The Curious Tale Home


Earlier this month I had a rad dream about Silence that got my creative juices flowing and really lifted my spirits. I wrote about it in my journal the next day and figured that would be the end of it. However, the creative upwelling and overarching sense of goodwill persisted, and I subsequently thought of a different spin on the subject, and some additional things to say.

To Capture Lightning

The very earliest version of Silence Terlais was a collage of many different inspirations: fantasy stories and characters, fantasy art, anime, and a healthy dose of mine own self. She was a fighter, a loyal Guard of Galavar, and stupendously aggressive even for the Josh of those days.

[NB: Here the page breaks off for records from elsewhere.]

-- ==== Sys2Proof/Machine/Lines.lean ====
section
/-! DEFINITION. Field lines: SET DIRECTION, WRITE LINES, READ LINES, the line sample, the contention monitor, and the
force input (chapter 5). -/

namespace Sys2Proof.Machine

/-! ### SET DIRECTION, WRITE LINES, READ LINES (R85 to R87) -/

/-- The directions of a set of lines replaced, and their drives decided again (R85). -/
def State.setDirections (s : State) (set : ResourceSet) (pl : List Byte) : State :=
  (s.withLines fun l c => if inSet set (lineResource l) then { c with direction := directionAt pl l } else c).redrive set

/-- SET DIRECTION after the session check (R85). A set that names a number above 35 is refused as ill-formed before its
engines are looked at (DESIGN CHOICE, assumption 20). -/
def setDirectionBody (s : State) (p : Port) (pl : List Byte) : State × Reply :=
  match setDirectionSet pl with
  | none => (s, bare .badArgument)
  | some set =>
    match (members set).find? fun r => !isLine r with
    | some r => (s, s.naming .badArgument r)
    | none =>
      match s.lowestNotHeld p set with
      | some r => (s, s.naming .notHolder r)
      | none => (s.setDirections set pl, bare .ok)

/-- SET DIRECTION (R85). -/
def execSetDirection (p : Port) (s : State) : Host.Outcome State Fault Refusal :=
  s.awake fun s => s.take .setDirection p setDirectionBody

/-- The commanded values of the masked lines replaced, and their drives decided again (R86). -/
def State.writeValues (s : State) (mask values : LineSet) : State :=
  (s.withLines fun l c =>
    if mask.getLsbD l then { c with commanded := levelOf (values.getLsbD l) } else c).redrive (ofLines mask)

/-- WRITE LINES after the session check (R86). -/
def writeLinesBody (s : State) (p : Port) (pl : List Byte) : State × Reply :=
  match writeLinesOperands pl with
  | none => (s, bare .badArgument)
  | some (mask, values) =>
    match s.lowestNotHeld p (ofLines mask) with
    | some r => (s, s.naming .notHolder r)
    | none => (s.writeValues mask values, bare .ok)

/-- WRITE LINES (R86). -/
def execWriteLines (p : Port) (s : State) : Host.Outcome State Fault Refusal :=
  s.awake fun s => s.take .writeLines p writeLinesBody

/-- READ LINES after the session check (R87). -/
def readLinesBody (s : State) (_ : Port) (_ : List Byte) : State × Reply :=
  (s, { status := .ok, payload := s.linesPayload })

/-- READ LINES (R87). -/
def execReadLines (p : Port) (s : State) : Host.Outcome State Fault Refusal :=
  s.awake fun s => s.take .readLines p readLinesBody

/-! ### The contention monitor (R89 to R91) -/

/-- The recipients of a LINE_FAULT record: the holder's session, or every session without a holder (R91). -/
def State.faultRecipients (s : State) (l : Line) : PortSet :=
  match s.holderOf (lineResource l) with
  | some p => onlyPort p
  | none => everyPort

/-- The start of a fault episode: the monitor is FAULTED and one LINE_FAULT record is appended (R91). -/
def State.enterFault (s : State) (l : Line) (driven : Level) : State :=
  (s.withLine l fun c => { c with monitor := .faulted }).append (s.faultRecipients l) s.timeCount
    (.lineFault l driven (s.line l).filtered)

/-- The settle count reached 0: the filtered level is compared with the drive (R89). A floating line has nothing to
compare (R88). -/
def State.settleEnd (s : State) (l : Line) : State :=
  match driveLevel (s.line l).drive with
  | none => s.withLine l fun c => { c with monitor := .idle }
  | some driven =>
    if (s.line l).filtered = driven then s.withLine l fun c => { c with monitor := .watching }
    else s.enterFault l driven

/-- The settle step of one line in a sample (R89). -/
def State.settleStep (s : State) (l : Line) : State :=
  match (s.line l).monitor with
  | .settling n => if n ≤ 1 then s.settleEnd l else s.withLine l fun c => { c with monitor := .settling (n - 1) }
  | .idle | .watching | .faulted => s

/-- What the monitor does with an accepted edge on its line (R90). -/
def State.monitorEdge (s : State) (l : Line) : State :=
  match (s.line l).monitor, driveLevel (s.line l).drive with
  | .watching, some driven => if (s.line l).filtered = driven then s else s.enterFault l driven
  | .faulted, some driven =>
    if (s.line l).filtered = driven then s.withLine l fun c => { c with monitor := .watching } else s
  | .watching, none => s
  | .faulted, none => s
  | .idle, _ => s
  | .settling _, _ => s

/-- The settle count of a line reaches 0 (R89): the settle step that brings it there. With a higher count, or outside
SETTLING, the count does not reach 0 now and nothing happens (DESIGN CHOICE, assumption 6). -/
def execMonitorSettleEnd (l : Line) (s : State) : Host.Outcome State Fault Refusal :=
  s.awake fun s =>
    match (s.line l).monitor with
    | .settling n => if n ≤ 1 then s.settleEnd l else s
    | .idle | .watching | .faulted => s

/-! ### The line sample (R77 to R79) -/

/-- The sessions that subscribe to an edge of a line to a level (R79 step 1, R126). -/
def State.edgeRecipients (s : State) (l : Line) (level : Level) : PortSet :=
  PerPort.of fun p =>
    match s.openFields p with
    | none => false
    | some o => match level with
      | .high => o.rise.getLsbD l
      | .low => o.fall.getLsbD l

/-- The edge steps of an accepted change (R79): record, monitor, engines in ascending number. -/
def State.edgeSteps (s : State) (l : Line) (level : Level) : State :=
  let recorded := s.append (s.edgeRecipients l level) s.timeCount (.lineEdge l level)
  (List.finRange 4).foldl (State.edgeToEngine l level) (recorded.monitorEdge l)

/-- The run of samples that a change must last: the filter count, 0 taken as 1 (R78). -/
def State.runLength (s : State) (l : Line) : Nat := max 1 (s.profile.filterCount[l]).toNat

/-- The filter step of one line, with the edge steps of an accepted change (R78). -/
def State.filterStep (s : State) (l : Line) : State :=
  let c := s.line l
  if c.raw = c.filtered then s.withLine l fun c => { c with run := 0 }
  else if s.runLength l = c.run + 1 then
    (s.withLine l fun c => { c with filtered := c.raw, run := 0 }).edgeSteps l c.raw
  else s.withLine l fun c => { c with run := c.run + 1 }

/-- One line taken through a sample: filter and edge steps, then the settle step (R77, R89). -/
def State.sampleLine (s : State) (l : Line) : State := (s.filterStep l).settleStep l

/-- A sample of all lines: every raw level is read, then each line is taken in ascending number (R77). -/
def State.sample (s : State) (levels : LineSet) : State :=
  (List.finRange 32).foldl State.sampleLine (s.withLines fun l c => { c with raw := levelOf (levels.getLsbD l) })

/-- A line sample (R77); the levels come with the command (DESIGN CHOICE, assumption 12). -/
def execLineSample (levels : LineSet) (s : State) : Host.Outcome State Fault Refusal :=
  s.awake fun s => s.sample levels

/-! ### The force input (R93 to R95) -/

/-- The asserted flag changes and the monitor's run count becomes 0 (R93). -/
def State.setForce (s : State) (asserted : Bool) : State := s.withForce { asserted := asserted, run := 0 }

/-- Steps 3 to 5 of an assertion, and steps 2 to 4 of a release: every pin takes its drive, FORCE_CHANGE is appended
for every OPEN session, every contention monitor is entered (R94, R95). -/
def State.forceChanged (s : State) (asserted : Bool) : State :=
  ((s.redrive everyResource).append everyPort s.timeCount (.forceChange asserted)).enterMonitors

/-- The assertion of nFSAFE (R94): engines with a due tick take it first (R99), the flag is set, every running engine
is forced IDLE in ascending number, and the pins, the record and the monitors follow. -/
def State.assertForce (s : State) : State :=
  let flagged := (s.catchUpAll (List.finRange 4)).setForce true
  let forced := (List.finRange 4).foldl (fun s e => State.stopEngine s .forced e) flagged
  forced.forceChanged true

/-- The release of nFSAFE (R95). -/
def State.releaseForce (s : State) : State := (s.setForce false).forceChanged false

/-- nFSAFE is asserted (R94); it has no effect while the flag is set (DESIGN CHOICE, assumption 5). -/
def execFsafeAssertion (s : State) : Host.Outcome State Fault Refusal :=
  s.awake fun s => if s.force.asserted then s else s.assertForce

/-- nFSAFE is released (R95); it has no effect while the flag is clear (DESIGN CHOICE, assumption 5). -/
def execFsafeRelease (s : State) : Host.Outcome State Fault Refusal :=
  s.awake fun s => if s.force.asserted then s.releaseForce else s

/-- The level on nFSAFE agrees with the flag: low with asserted, high with released (R93). -/
def forceAgrees (asserted : Bool) (level : Level) : Bool := decide (asserted = decide (level = .low))

/-- One sample of the nFSAFE monitor (R93). -/
def State.sampleForce (s : State) (level : Level) : State :=
  if forceAgrees s.force.asserted level then s.withForce { s.force with run := 0 }
  else if s.force.run + 1 < 3 then s.withForce { s.force with run := s.force.run + 1 }
  else if s.force.asserted then s.releaseForce
  else s.assertForce

/-- The nFSAFE monitor samples its pin (R93). -/
def execNfsafeMonitorSample (level : Level) (s : State) : Host.Outcome State Fault Refusal :=
  s.awake fun s => s.sampleForce level

end Sys2Proof.Machine
end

She was, to borrow a description of one of the characters she was based on, an "attack bitch."

Yet she possessed something Galavar didn't: a vulnerable and often contradictory inner landscape. Whereas Galavar was the coolest of the cool cucumbers, Silence had inner frustrations, inner worries, and inner reproach for failing to live up to her own high standards. And most of all, though I didn't ever write it this way, because I hadn't figured it out myself, yet, she struggled with an unfulfillable desire to belong. You might think of it, if imprecisely, as a fear of rejection. If Galavar was an author surrogate spared of this deep inner fault line, then Silence was an author surrogate who had managed to succeed in life despite possessing the full measure of it.

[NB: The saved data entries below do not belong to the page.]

-- ==== Sys2Proof/Machine/Ports.lean ====
section
/-! DEFINITION. Host ports: the frames, transactions and errors of the SPI and I2C links, and the request of unknown
code (chapter 9). -/

namespace Sys2Proof.Machine

/-! ### Frames at a port (R156 to R158) -/

/-- The incoming frame of a port. -/
def incomingOf : PortState → Option (List Byte)
  | .idle => none
  | .receiving incoming _ => some incoming
  | .pending _ incoming => incoming
  | .answered _ => none

/-- One more byte of a frame arrives (R156). -/
def addByte (b : Byte) : PortState → PortState
  | .idle => .receiving [b] none
  | .answered r => .receiving [b] (some r)
  | .receiving incoming r => .receiving (incoming ++ [b]) r
  | .pending f incoming => .pending f (some (incoming.getD [] ++ [b]))

/-- The incoming frame is discarded (R158). -/
def dropIncoming : PortState → PortState
  | .idle => .idle
  | .answered r => .answered r
  | .receiving _ none => .idle
  | .receiving _ (some r) => .answered r
  | .pending f _ => .pending f none

/-- A framing error counted (R163). -/
def countFraming (u : PortUnit) : PortUnit := { u with framingErrors := satInc 255 u.framingErrors }

/-- A frame is lost: its incoming bytes are discarded and a framing error is counted (R158). -/
def loseFrame (u : PortUnit) : PortUnit := countFraming { u with state := dropIncoming u.state }

/-- A completed frame while PENDING: an overrun (R157). -/
def overrun (u : PortUnit) (f : Frame) : PortUnit :=
  { u with state := .pending f none, overruns := satInc 255 u.overruns, overrunLatch := true }

/-- The frame whose last byte has arrived completes (R157): an overrun while PENDING, a CHECK_ERROR response for a wrong
CHECK byte, a PENDING request for a correct one. -/
def State.completeFrame (s : State) (p : Port) : State :=
  match (s.port p).state with
  | .pending f (some _) => s.withPort p fun u => overrun u f
  | .receiving incoming _ =>
    if checkCorrect incoming then s.withPort p fun u => { u with state := .pending (frameOf incoming) none }
    else
      (s.withPort p fun u => { u with state := .idle, checkErrors := satInc 255 u.checkErrors }).answer p
        (byteAt incoming 0) (bare .checkError)
  | .pending _ none => s
  | .idle => s
  | .answered _ => s

/-- The frame arriving at a port is complete in bytes. -/
def incomingFull (u : PortUnit) : Bool :=
  match incomingOf u.state with
  | none => false
  | some incoming => frameFull incoming

/-- The frame arriving at a port has just received a LEN byte above 48 (R156). -/
def badLenByte (u : PortUnit) : Bool :=
  match incomingOf u.state with
  | none => false
  | some incoming => decide (incoming.length = 5 ∧ Config.maxRequestPayload < (byteAt incoming 4).toNat)

/-- The link of a port changes. -/
def setLink (link : Link) (u : PortUnit) : PortUnit := { u with link := link }

/-- The select of an SPI port falls and 0xB1 arrives: the data output is driven and sends 0x00 (R164, R165). -/
def selectWrite (u : PortUnit) : PortUnit := { u with link := .writing, driven := true, sent := [0x00] }

/-- The select of an SPI port is high: no transaction is in progress, and the data output is undriven (R164). -/
def selectHigh (u : PortUnit) : PortUnit := { u with link := .quiet, driven := false }

/-- An SPI transaction after its bytes: the select goes high, or it stays low, the data output stays driven, and the rest
of the transaction is ignored (R164). -/
def leaveSelect (selectHigh : Bool) (u : PortUnit) : PortUnit :=
  { u with link := if selectHigh then .quiet else .ignoring, driven := !selectHigh }

/-- An SPI port sends 0x00 at a byte position that is not the port's to fill (R164). -/
def sendZero (u : PortUnit) : PortUnit := { u with sent := u.sent ++ [0x00] }

/-- The I2C port's acknowledgement of a byte (R168). -/
def giveAck (acknowledged : Bool) (u : PortUnit) : PortUnit := { u with acks := u.acks ++ [acknowledged] }

/-- A port resynchronised (R167): request, response and incoming frame discarded, latch cleared, RESYNCS counted. -/
def resyncPort (u : PortUnit) : PortUnit :=
  { u with state := .idle, overrunLatch := false, resyncs := satInc 255 u.resyncs, link := .quiet }

/-- The bytes that an SPI transaction has had, when it is neither a write nor a read (R164): a first byte that is not
0xFF is a framing error at once; after a first byte 0xFF nothing is judged before the fourth byte, and there four bytes
0xFF are a resync and any others a framing error. What follows the judgement is ignored. -/
def judgeStart (bytes : List Byte) (u : PortUnit) : PortUnit :=
  if bytes.head? = some 0xFF ∧ bytes.length < 4 then setLink (.judging bytes) u
  else if bytes = [0xFF, 0xFF, 0xFF, 0xFF] then setLink .ignoring (resyncPort u)
  else setLink .ignoring (countFraming u)

/-- One byte of a write frame on SPI (R156, R165): the frame completes at its CHECK byte, or is lost at a LEN above 48,
and what follows is ignored. -/
def State.spiFrameByte (p : Port) (s : State) (b : Byte) : State :=
  let s' := s.withPort p fun u => { u with state := addByte b u.state }
  if badLenByte (s'.port p) then s'.withPort p fun u => setLink .ignoring (loseFrame u)
  else if incomingFull (s'.port p) then (s'.withPort p (setLink .ignoring)).completeFrame p
  else s'

/-- One byte of an SPI transaction in which the port sends 0x00 (R164): a byte of the frame in a write, a byte to be judged
after 0xFF, and otherwise ignored. -/
def State.spiByte (p : Port) (s : State) (b : Byte) : State :=
  (match (s.port p).link with
  | .writing => s.spiFrameByte p b
  | .judging bytes => s.withPort p (judgeStart (bytes ++ [b]))
  | .quiet | .ignoring | .reading | .stretching _ _ _ => s).withPort p sendZero

/-- One data byte of an I2C write transaction to HP2 (R156, R168): a byte after a full frame, and a LEN byte above 48,
lose the frame and are not acknowledged. -/
def State.i2cByte (s : State) (b : Byte) : State :=
  if (s.port .hp2).link ≠ .writing then s.withPort .hp2 (giveAck false)
  else if incomingFull (s.port .hp2) then s.withPort .hp2 fun u => giveAck false (setLink .ignoring (loseFrame u))
  else
    let s' := s.withPort .hp2 fun u => { u with state := addByte b u.state }
    if badLenByte (s'.port .hp2) then s'.withPort .hp2 fun u => giveAck false (setLink .ignoring (loseFrame u))
    else s'.withPort .hp2 (giveAck true)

And she possessed something else Galavar didn't: She was delightful. The earliest form of her was very similar to the Silence who would much later appear in Empire on Ice: ridiculous, fun-loving, and able to laugh at herself and the world. The only difference is that the Empire on Ice Silence lives a peaceful and relaxing life in the seasonable climes of glorious Joshalonia, while the Silence of Relance lives a very dark and taxing life oriented around war and existential threats. And so the one is fat and sassy while the other is vicious and ruthless. But they are the same person. Only the environment differs. For all my growth over the years, and all the evolution in my conception of the character, there was only ever one Silence. That's because the lodestar that sets her course is me, and I too have always been the same person.

She was special right from the beginning, and I knew it. And even though it took her a few months to become dearer to me to than Galavar, I knew from her very first moments that I had captured lightning in a bottle, like with no other character I ever created. Or, perhaps a slightly truer way of putting it: That character has a piece of my own spark in her.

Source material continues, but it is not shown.